___ Input material
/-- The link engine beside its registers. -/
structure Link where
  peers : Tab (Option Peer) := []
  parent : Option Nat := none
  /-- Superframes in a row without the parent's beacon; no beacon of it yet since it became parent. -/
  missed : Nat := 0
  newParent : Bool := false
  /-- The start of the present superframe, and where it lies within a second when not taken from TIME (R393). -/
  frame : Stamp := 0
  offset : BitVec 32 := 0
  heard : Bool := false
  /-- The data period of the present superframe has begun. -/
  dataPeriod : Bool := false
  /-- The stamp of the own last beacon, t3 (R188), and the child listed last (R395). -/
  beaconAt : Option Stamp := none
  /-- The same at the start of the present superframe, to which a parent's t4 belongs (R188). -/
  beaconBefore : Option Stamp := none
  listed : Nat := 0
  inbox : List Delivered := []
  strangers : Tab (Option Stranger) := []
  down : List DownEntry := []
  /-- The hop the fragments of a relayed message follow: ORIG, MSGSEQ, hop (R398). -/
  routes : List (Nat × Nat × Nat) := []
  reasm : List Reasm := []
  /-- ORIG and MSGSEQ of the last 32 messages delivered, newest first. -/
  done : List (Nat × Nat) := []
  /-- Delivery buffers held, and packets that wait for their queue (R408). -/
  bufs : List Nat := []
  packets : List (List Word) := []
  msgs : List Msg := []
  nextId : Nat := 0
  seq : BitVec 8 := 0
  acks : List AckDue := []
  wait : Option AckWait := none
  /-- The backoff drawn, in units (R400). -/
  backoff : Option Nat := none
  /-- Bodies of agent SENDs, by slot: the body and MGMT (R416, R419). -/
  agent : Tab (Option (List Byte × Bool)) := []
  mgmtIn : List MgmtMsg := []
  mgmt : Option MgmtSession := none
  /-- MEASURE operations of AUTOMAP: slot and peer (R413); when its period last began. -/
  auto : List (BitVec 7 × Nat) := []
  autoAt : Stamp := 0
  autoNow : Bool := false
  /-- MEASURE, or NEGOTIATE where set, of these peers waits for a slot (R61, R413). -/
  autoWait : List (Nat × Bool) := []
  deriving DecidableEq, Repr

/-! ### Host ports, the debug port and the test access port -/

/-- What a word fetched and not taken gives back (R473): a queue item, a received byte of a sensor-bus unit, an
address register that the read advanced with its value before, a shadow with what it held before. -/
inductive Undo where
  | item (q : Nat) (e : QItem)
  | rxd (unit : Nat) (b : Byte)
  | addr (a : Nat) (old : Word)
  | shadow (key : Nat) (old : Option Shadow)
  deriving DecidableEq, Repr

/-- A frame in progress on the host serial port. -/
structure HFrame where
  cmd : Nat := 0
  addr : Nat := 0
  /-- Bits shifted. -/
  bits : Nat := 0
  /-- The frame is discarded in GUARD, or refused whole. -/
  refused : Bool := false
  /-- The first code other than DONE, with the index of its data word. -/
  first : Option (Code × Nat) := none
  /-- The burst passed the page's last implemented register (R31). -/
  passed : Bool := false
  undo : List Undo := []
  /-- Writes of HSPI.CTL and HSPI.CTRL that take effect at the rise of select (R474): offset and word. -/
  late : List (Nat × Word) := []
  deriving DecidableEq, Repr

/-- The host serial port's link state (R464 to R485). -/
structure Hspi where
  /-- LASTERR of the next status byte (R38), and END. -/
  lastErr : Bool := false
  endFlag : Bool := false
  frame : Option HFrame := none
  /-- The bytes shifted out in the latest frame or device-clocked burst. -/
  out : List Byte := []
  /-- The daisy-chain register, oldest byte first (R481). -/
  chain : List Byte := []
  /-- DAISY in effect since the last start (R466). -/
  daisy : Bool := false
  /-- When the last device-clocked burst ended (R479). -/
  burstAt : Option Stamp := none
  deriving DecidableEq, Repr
______
___ Input material
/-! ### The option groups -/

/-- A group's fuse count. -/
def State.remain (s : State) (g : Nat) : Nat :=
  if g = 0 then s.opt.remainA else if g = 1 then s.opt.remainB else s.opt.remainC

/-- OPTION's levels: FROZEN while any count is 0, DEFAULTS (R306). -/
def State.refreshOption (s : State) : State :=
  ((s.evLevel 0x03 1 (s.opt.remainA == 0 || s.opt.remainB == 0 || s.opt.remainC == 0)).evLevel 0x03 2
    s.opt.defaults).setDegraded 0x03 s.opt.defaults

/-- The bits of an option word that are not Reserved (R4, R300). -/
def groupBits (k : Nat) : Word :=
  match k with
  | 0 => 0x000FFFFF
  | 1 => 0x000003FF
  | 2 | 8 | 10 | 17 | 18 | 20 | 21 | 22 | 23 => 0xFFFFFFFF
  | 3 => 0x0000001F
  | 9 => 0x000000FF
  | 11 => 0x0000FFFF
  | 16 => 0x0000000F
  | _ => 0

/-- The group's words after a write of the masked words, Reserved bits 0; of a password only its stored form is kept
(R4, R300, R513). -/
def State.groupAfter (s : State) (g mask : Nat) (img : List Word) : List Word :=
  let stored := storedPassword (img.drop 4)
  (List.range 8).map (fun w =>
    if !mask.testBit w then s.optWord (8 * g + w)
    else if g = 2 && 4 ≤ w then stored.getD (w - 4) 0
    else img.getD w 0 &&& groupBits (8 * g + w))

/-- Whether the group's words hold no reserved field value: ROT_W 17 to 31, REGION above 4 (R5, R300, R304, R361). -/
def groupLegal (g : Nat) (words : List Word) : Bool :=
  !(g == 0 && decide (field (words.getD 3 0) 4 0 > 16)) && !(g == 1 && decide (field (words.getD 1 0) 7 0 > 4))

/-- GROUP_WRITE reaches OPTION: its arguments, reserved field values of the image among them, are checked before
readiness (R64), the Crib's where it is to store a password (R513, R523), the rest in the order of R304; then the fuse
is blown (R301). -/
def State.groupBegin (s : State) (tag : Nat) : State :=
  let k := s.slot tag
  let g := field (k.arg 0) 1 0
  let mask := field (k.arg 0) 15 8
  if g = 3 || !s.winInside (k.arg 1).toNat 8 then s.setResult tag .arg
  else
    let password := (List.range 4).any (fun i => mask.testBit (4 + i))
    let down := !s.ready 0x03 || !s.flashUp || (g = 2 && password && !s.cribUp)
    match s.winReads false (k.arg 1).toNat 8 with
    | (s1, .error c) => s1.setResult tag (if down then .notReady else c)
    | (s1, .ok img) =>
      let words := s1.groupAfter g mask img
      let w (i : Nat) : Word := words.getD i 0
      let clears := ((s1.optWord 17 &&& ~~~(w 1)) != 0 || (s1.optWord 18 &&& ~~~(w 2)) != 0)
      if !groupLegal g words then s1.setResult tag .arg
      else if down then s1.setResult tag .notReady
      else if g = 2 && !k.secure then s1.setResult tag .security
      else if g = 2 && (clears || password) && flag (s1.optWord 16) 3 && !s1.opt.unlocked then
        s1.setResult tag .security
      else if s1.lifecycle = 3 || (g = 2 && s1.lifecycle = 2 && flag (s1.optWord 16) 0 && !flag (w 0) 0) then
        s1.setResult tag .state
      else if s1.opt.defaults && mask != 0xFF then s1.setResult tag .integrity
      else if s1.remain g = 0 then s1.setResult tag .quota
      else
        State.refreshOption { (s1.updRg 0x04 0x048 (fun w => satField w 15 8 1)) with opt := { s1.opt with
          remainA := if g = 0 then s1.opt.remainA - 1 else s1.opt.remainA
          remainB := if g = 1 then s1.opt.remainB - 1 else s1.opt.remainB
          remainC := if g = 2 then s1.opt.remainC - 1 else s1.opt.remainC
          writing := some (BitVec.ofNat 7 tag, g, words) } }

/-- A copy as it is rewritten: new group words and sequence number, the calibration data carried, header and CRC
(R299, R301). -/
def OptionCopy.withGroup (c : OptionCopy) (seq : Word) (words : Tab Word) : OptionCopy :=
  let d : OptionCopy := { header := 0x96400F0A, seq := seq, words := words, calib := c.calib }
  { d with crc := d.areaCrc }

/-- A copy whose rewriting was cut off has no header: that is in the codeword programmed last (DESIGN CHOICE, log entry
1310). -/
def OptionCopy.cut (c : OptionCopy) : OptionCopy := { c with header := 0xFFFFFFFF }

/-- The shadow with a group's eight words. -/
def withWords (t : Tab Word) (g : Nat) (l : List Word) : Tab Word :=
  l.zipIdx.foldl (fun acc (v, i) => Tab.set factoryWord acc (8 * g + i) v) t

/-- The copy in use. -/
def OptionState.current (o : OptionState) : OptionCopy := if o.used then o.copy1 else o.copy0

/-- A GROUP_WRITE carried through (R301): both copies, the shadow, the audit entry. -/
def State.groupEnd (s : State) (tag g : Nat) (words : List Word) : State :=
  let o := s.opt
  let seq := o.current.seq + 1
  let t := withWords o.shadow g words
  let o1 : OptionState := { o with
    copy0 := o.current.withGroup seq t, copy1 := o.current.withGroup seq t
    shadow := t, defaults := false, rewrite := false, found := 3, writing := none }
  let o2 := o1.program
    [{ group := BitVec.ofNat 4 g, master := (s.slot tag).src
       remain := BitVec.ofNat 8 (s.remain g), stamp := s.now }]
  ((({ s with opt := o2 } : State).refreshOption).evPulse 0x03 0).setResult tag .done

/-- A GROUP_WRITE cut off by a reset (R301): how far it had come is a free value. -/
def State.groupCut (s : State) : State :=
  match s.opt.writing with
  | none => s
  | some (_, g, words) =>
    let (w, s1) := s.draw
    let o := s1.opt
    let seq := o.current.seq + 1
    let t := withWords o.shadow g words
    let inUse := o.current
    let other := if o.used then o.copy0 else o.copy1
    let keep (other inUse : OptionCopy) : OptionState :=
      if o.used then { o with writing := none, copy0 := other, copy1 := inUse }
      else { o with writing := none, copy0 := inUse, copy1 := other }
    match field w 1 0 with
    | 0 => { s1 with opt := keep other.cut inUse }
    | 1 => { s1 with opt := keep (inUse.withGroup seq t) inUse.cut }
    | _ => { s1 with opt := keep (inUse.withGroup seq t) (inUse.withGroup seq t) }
______
What is needed is the number of lines in the data that hold the word "inUse", and nothing more.

7